Si tu meurs, n’oublie pas

Je ne savais pas trop à quoi m’attendre au moment où j’ai découvert le résumé de cette œuvre sur le communiqué de presse. Les thèmes principaux avaient de quoi éveiller mon intérêt, c’est une certitude, et j’étais persuadée que cette lecture pas commune me ferait sortir des sentiers battus. Après tout, je n’ai pas pour habitude de lire des histoires qui parlent de mort et de deuil. Aussi, quand j’ai reçu le roman, j’ai été prise d’un léger doute : est-ce que les 144 pages qui le composent seront suffisantes pour que les sujets abordés parviennent à toucher le lecteur, et dans ce cas précis, moi ? Est-ce que je vais réussir à plonger pleinement dedans ? Est-ce que j’en aurai le temps ? Malheureusement, et à mon grand regret, je n’ai pas été aussi charmée que je l’aurais souhaité. Je vous explique.

Ici nous faisons la connaissance d’Alexandre, un adolescent de quinze ans seulement qui se trouve être fan de jeux vidéo et geek à ses heures perdues. Il n’est pas pressé à l’idée de grandir pour devenir un jour adulte, ses hormones lui servent de neurones, et il passe le plus clair de son temps à flâner sur des réseaux sociaux comme instagram et snapchat. Mais surtout, Alexandre a le cœur brisé en mille petits morceaux. Son cousin, Yann, qu’il considérait comme son propre frère tant ils étaient proches, est décédé il y a un mois, le jour même de ses dix-huit ans. Il a traversé le pare-brise de la voiture de sa mère et est mort sur le coup. Bac avec mention en poche, le jeune homme comptait partir prochainement en direction de Paris pour y commencer des études de japonais, sa passion depuis un long moment. Venu d’on ne sait où, cet intérêt soudain pour le pays du soleil levant lui est tombé dessus d’un coup, et jamais personne n’a compris pourquoi. Mais son existence s’est arrêtée brutalement, avant que sa famille n’obtienne des explications. Notre jeune héros, comme tout le monde, retourne donc à son quotidien. Lycéen de première ES, il voit les jours défiler et n’a plus goût à rien. La vie continue, paraît-il. Alors, pour quelle raison n’y arrive-t-il pas ? Cependant, au cours d’une nuit plutôt étrange, il va revoir Yann.. en chair et en os, vêtu de la chemise d’été qu’il portait au moment de l’accident. Comment est-ce possible ?

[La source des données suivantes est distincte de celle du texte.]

/-- What a notice does to a Response Unit (R140). -/
theorem MasterPort.notify_resp (p : MasterPort) (n : Notice) :
    (p.notify n).resp =
      if p.state = .active then { p.resp with notices := pushNotice p.resp.notices n } else p.resp := by
  unfold MasterPort.notify
  by_cases h : p.state = .active <;> simp [h]

/-! ### The passing of time -/

/-- The stall timer of a port runs while it is ACTIVE with something waiting and no response credit held
(R148). -/
theorem MasterPort.stallRuns_iff (p : MasterPort) : p.stallRuns = true ↔
    p.state = .active ∧ p.resp.credits = 0 ∧ (p.resp.notices ≠ [] ∨ p.resp.filled ≠ []) := by
  simp only [MasterPort.stallRuns, ResponseUnit.hasWaiting, Bool.and_eq_true, beq_iff_eq, Bool.or_eq_true,
    Bool.not_eq_true', List.isEmpty_eq_false_iff, and_assoc]
  exact and_congr Iff.rfl and_comm

/-- When time passes, the stall timer of a port rises by it if it runs, and nothing else of the port
changes (R148). -/
theorem State.port_passTime (s : State) (d : Nat) (m : Master) :
    (s.passTime d).port m =
      { s.port m with resp := { (s.port m).resp with stallElapsed :=
          if (s.port m).stallRuns then (s.port m).resp.stallElapsed + d
          else (s.port m).resp.stallElapsed } } := by
  rw [State.passTime, State.port_mapPorts]
  change (if (s.port m).stallRuns = true then _ else s.port m) = _
  by_cases h : (s.port m).stallRuns = true
  · rw [if_pos h, if_pos h]; rfl
  · rw [if_neg h, if_neg h]

/-! ### One lemma for each field -/

/-! ### setPort -/
@[simp] theorem State.setPort_pwronN (s : State) (m : Master) (p : MasterPort) :
    (s.setPort m p).pwronN = s.pwronN := rfl
@[simp] theorem State.setPort_straps (s : State) (m : Master) (p : MasterPort) :
    (s.setPort m p).straps = s.straps := rfl
@[simp] theorem State.setPort_now (s : State) (m : Master) (p : MasterPort) :
    (s.setPort m p).now = s.now := rfl
@[simp] theorem State.setPort_planes (s : State) (m : Master) (p : MasterPort) :
    (s.setPort m p).planes = s.planes := rfl
@[simp] theorem State.setPort_generation (s : State) (m : Master) (p : MasterPort) :
    (s.setPort m p).generation = s.generation := rfl
@[simp] theorem State.setPort_planeState (s : State) (m : Master) (p : MasterPort) :
    (s.setPort m p).planeState = s.planeState := rfl
@[simp] theorem State.setPort_refCounts (s : State) (m : Master) (p : MasterPort) :
    (s.setPort m p).refCounts = s.refCounts := rfl
@[simp] theorem State.setPort_decrements (s : State) (m : Master) (p : MasterPort) :
    (s.setPort m p).decrements = s.decrements := rfl
@[simp] theorem State.setPort_flushReports (s : State) (m : Master) (p : MasterPort) :
    (s.setPort m p).flushReports = s.flushReports := rfl
@[simp] theorem State.setPort_announcements (s : State) (m : Master) (p : MasterPort) :
    (s.setPort m p).announcements = s.announcements := rfl
@[simp] theorem State.setPort_control (s : State) (m : Master) (p : MasterPort) :
    (s.setPort m p).control = s.control := rfl
@[simp] theorem State.setPort_ort (s : State) (m : Master) (p : MasterPort) :
    (s.setPort m p).ort = s.ort := rfl
@[simp] theorem State.setPort_held (s : State) (m : Master) (p : MasterPort) :
    (s.setPort m p).held = s.held := rfl
@[simp] theorem State.setPort_freeBlocks (s : State) (m : Master) (p : MasterPort) :
    (s.setPort m p).freeBlocks = s.freeBlocks := rfl
@[simp] theorem State.setPort_lanes (s : State) (m : Master) (p : MasterPort) :
    (s.setPort m p).lanes = s.lanes := rfl
@[simp] theorem State.setPort_targets (s : State) (m : Master) (p : MasterPort) :
    (s.setPort m p).targets = s.targets := rfl
@[simp] theorem State.setPort_masterOut (s : State) (m : Master) (p : MasterPort) :
    (s.setPort m p).masterOut = s.masterOut := rfl
@[simp] theorem State.setPort_targetOut (s : State) (m : Master) (p : MasterPort) :
    (s.setPort m p).targetOut = s.targetOut := rfl
@[simp] theorem State.setPort_choices (s : State) (m : Master) (p : MasterPort) :
    (s.setPort m p).choices = s.choices := rfl
@[simp] theorem State.setPort_pending (s : State) (m : Master) (p : MasterPort) :
    (s.setPort m p).pending = s.pending := rfl
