/-! ### routeWaiting, resumeHeads -/
@[simp] theorem State.routeWaiting_pwronN (s : State) (l : List Master) :
    (s.routeWaiting l).pwronN = s.pwronN :=
  foldl_keeps (fun s => s.pwronN) State.routeUnrouted_pwronN l s
@[simp] theorem State.resumeHeads_pwronN (s : State) : s.resumeHeads.pwronN = s.pwronN := by
  simp [State.resumeHeads]
@[simp] theorem State.routeWaiting_straps (s : State) (l : List Master) :
    (s.routeWaiting l).straps = s.straps :=
  foldl_keeps (fun s => s.straps) State.routeUnrouted_straps l s
@[simp] theorem State.resumeHeads_straps (s : State) : s.resumeHeads.straps = s.straps := by
  simp [State.resumeHeads]
@[simp] theorem State.routeWaiting_now (s : State) (l : List Master) :
    (s.routeWaiting l).now = s.now :=
  foldl_keeps (fun s => s.now) State.routeUnrouted_now l s
@[simp] theorem State.resumeHeads_now (s : State) : s.resumeHeads.now = s.now := by
  simp [State.resumeHeads]
@[simp] theorem State.routeWaiting_planes (s : State) (l : List Master) :
    (s.routeWaiting l).planes = s.planes :=
  foldl_keeps (fun s => s.planes) State.routeUnrouted_planes l s
@[simp] theorem State.resumeHeads_planes (s : State) : s.resumeHeads.planes = s.planes := by
  simp [State.resumeHeads]
@[simp] theorem State.routeWaiting_generation (s : State) (l : List Master) :
    (s.routeWaiting l).generation = s.generation :=
  foldl_keeps (fun s => s.generation) State.routeUnrouted_generation l s
@[simp] theorem State.resumeHeads_generation (s : State) : s.resumeHeads.generation = s.generation := by
  simp [State.resumeHeads]
@[simp] theorem State.routeWaiting_planeState (s : State) (l : List Master) :
    (s.routeWaiting l).planeState = s.planeState :=
  foldl_keeps (fun s => s.planeState) State.routeUnrouted_planeState l s
@[simp] theorem State.resumeHeads_planeState (s : State) : s.resumeHeads.planeState = s.planeState := by
  simp [State.resumeHeads]
@[simp] theorem State.routeWaiting_decrements (s : State) (l : List Master) :
    (s.routeWaiting l).decrements = s.decrements :=
  foldl_keeps (fun s => s.decrements) State.routeUnrouted_decrements l s
@[simp] theorem State.resumeHeads_decrements (s : State) : s.resumeHeads.decrements = s.decrements := by
  simp [State.resumeHeads]
@[simp] theorem State.routeWaiting_flushReports (s : State) (l : List Master) :
    (s.routeWaiting l).flushReports = s.flushReports :=
  foldl_keeps (fun s => s.flushReports) State.routeUnrouted_flushReports l s
@[simp] theorem State.resumeHeads_flushReports (s : State) : s.resumeHeads.flushReports = s.flushReports := by
  simp [State.resumeHeads]
@[simp] theorem State.routeWaiting_announcements (s : State) (l : List Master) :
    (s.routeWaiting l).announcements = s.announcements :=
  foldl_keeps (fun s => s.announcements) State.routeUnrouted_announcements l s
@[simp] theorem State.resumeHeads_announcements (s : State) : s.resumeHeads.announcements = s.announcements := by
  simp [State.resumeHeads]
@[simp] theorem State.routeWaiting_control (s : State) (l : List Master) :
    (s.routeWaiting l).control = s.control :=
  foldl_keeps (fun s => s.control) State.routeUnrouted_control l s
@[simp] theorem State.resumeHeads_control (s : State) : s.resumeHeads.control = s.control := by
  simp [State.resumeHeads]
@[simp] theorem State.routeWaiting_targets (s : State) (l : List Master) :
    (s.routeWaiting l).targets = s.targets :=
  foldl_keeps (fun s => s.targets) State.routeUnrouted_targets l s
@[simp] theorem State.resumeHeads_targets (s : State) : s.resumeHeads.targets = s.targets := by
  simp [State.resumeHeads]
@[simp] theorem State.routeWaiting_masterOut (s : State) (l : List Master) :
    (s.routeWaiting l).masterOut = s.masterOut :=
  foldl_keeps (fun s => s.masterOut) State.routeUnrouted_masterOut l s
@[simp] theorem State.resumeHeads_masterOut (s : State) : s.resumeHeads.masterOut = s.masterOut := by
  simp [State.resumeHeads]
@[simp] theorem State.routeWaiting_targetOut (s : State) (l : List Master) :
    (s.routeWaiting l).targetOut = s.targetOut :=
  foldl_keeps (fun s => s.targetOut) State.routeUnrouted_targetOut l s
@[simp] theorem State.resumeHeads_targetOut (s : State) : s.resumeHeads.targetOut = s.targetOut := by
  simp [State.resumeHeads]
@[simp] theorem State.routeWaiting_choices (s : State) (l : List Master) :
    (s.routeWaiting l).choices = s.choices :=
  foldl_keeps (fun s => s.choices) State.routeUnrouted_choices l s
@[simp] theorem State.routeWaiting_pending (s : State) (l : List Master) :
    (s.routeWaiting l).pending = s.pending :=
  foldl_keeps (fun s => s.pending) State.routeUnrouted_pending l s
@[simp] theorem State.resumeHeads_pending (s : State) : s.resumeHeads.pending = s.pending := by
  simp [State.resumeHeads]

/-! ### The heads that resume after HOLDING -/

theorem arrange_perm {α : Type} (k : Nat) (l : List α) : (arrange k l).Perm l := by
  induction l generalizing k with
  | nil => exact .nil
  | cons a l ih =>
    refine (List.perm_insertIdx a _ ?_).trans ((ih _).cons a)
    rw [(ih (k / (l.length + 1))).length_eq]
    exact Nat.lt_succ_iff.mp (Nat.mod_lt _ (Nat.succ_pos _))

/-- The heads resume in some order of the four masters; which one is a free value (log 26). -/
theorem State.resumeHeads_eq (s : State) : ∃ order, order.Perm allMasters ∧
    s.resumeHeads = ({ s with choices := s.choices + 1 }).routeWaiting order :=
  ⟨_, arrange_perm _ _, rfl⟩

/-- A law that routing one head keeps is kept when the heads resume. -/
theorem State.resumeHeads_keeps (P : State → Prop) (hc : ∀ s n, P s → P { s with choices := n })
    (h : ∀ s m, P s → P (s.routeUnrouted m)) (s : State) (hs : P s) : P s.resumeHeads :=
  foldl_keeps_law P h _ _ (hc s _ hs)

/-- Routing the waiting heads changes no head that has left UNROUTED, and with no UNROUTED head nothing. -/
theorem State.routeWaiting_of_none (s : State) (l : List Master)
    (h : ∀ m ∈ l, s.headRequest m = none ∨ (s.port m).ingress.headPhase ≠ .unrouted) :
    s.routeWaiting l = s := by
  have key : ∀ m ∈ l, s.routeUnrouted m = s := by
    intro m hm
    rcases h m hm with h | h
    · simp [State.routeUnrouted, h]
    · unfold State.routeUnrouted
      split
      · next hp => exact absurd hp h
      · rfl
  clear h
  induction l with
  | nil => rfl
  | cons m l ih =>
    rw [State.routeWaiting, List.foldl_cons, key m (by simp)]
    exact ih fun a ha => key a (by simp [ha])

end Sys2Proof.Machine
end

En ce qui concerne les personnages, je dois avouer que j’ai apprécié Alexandre. Timide et plutôt simple à cerner, c’est un adolescent dont j’ai pris plaisir à suivre les pensées. Il est actuellement dans une période très difficile, il vit quelque chose de dur, et nous, qui sommes extérieurs à l’histoire, on voit tout. On voit sa façon de gérer ce tragique évènement, on voit qu’il ne comprend pas. Pourquoi son cousin et pas lui ? Pourquoi si jeune ? Pourquoi les autres agissent de telle ou telle manière ? Pourquoi le monde ne s’arrête-t-il simplement pas de tourner ? Yann, quant à lui, n’est pas pareil. Calme, rêveur, à part, et bien différent de ses frères, Mathis et Colin, des jumeaux à peine plus jeunes que lui. C’est un homme qui reste souvent en retrait et qui préfère écouter les autres que parler de lui, de ce qu’il ressent. Son accident de voiture a détruit ses proches et tous essaient de s’en sortir, à leur manière. Lisette, sa mère, a aussi droit à des passages la concernant. Elle est dévastée, tout simplement. Quoi de plus normal.. Mais, pour ne pas se laisser aller au chagrin éternellement, elle a décidé de faire front en occupant ses pensées, ses journées, et en travaillant comme avant. Chacun fait comme il peut.

Je pense que le principal problème que j’ai rencontré est lié à la trame du récit, à son fond. L’idée était prometteuse, néanmoins, ce n’était — à mon sens — pas abouti. J’ai clairement été déçue par le manque de profondeur et de développement, que ce soit par rapport aux personnages ou au drame en lui-même. Je pensais plonger dans une histoire dramatique (d’accord, c’est le cas), seulement, je n’ai pas été touchée plus que ça. Je m’attendais à ressentir plus de choses. On ne sait quasiment rien sur Alexandre, Yann et Lisette, mais alors les autres.. disons qu’ils sont tellement en arrière-plan qu’on en vient carrément à les oublier. C’est dommage, je voulais vraiment savoir comment le décès avait changé la vie de certains. La plume, quant à elle, était pas mal, les pages défilaient vite. Le héros était crédible, sa tristesse se ressentait, en revanche, la fin.. l’ambiance est retombée comme un soufflé !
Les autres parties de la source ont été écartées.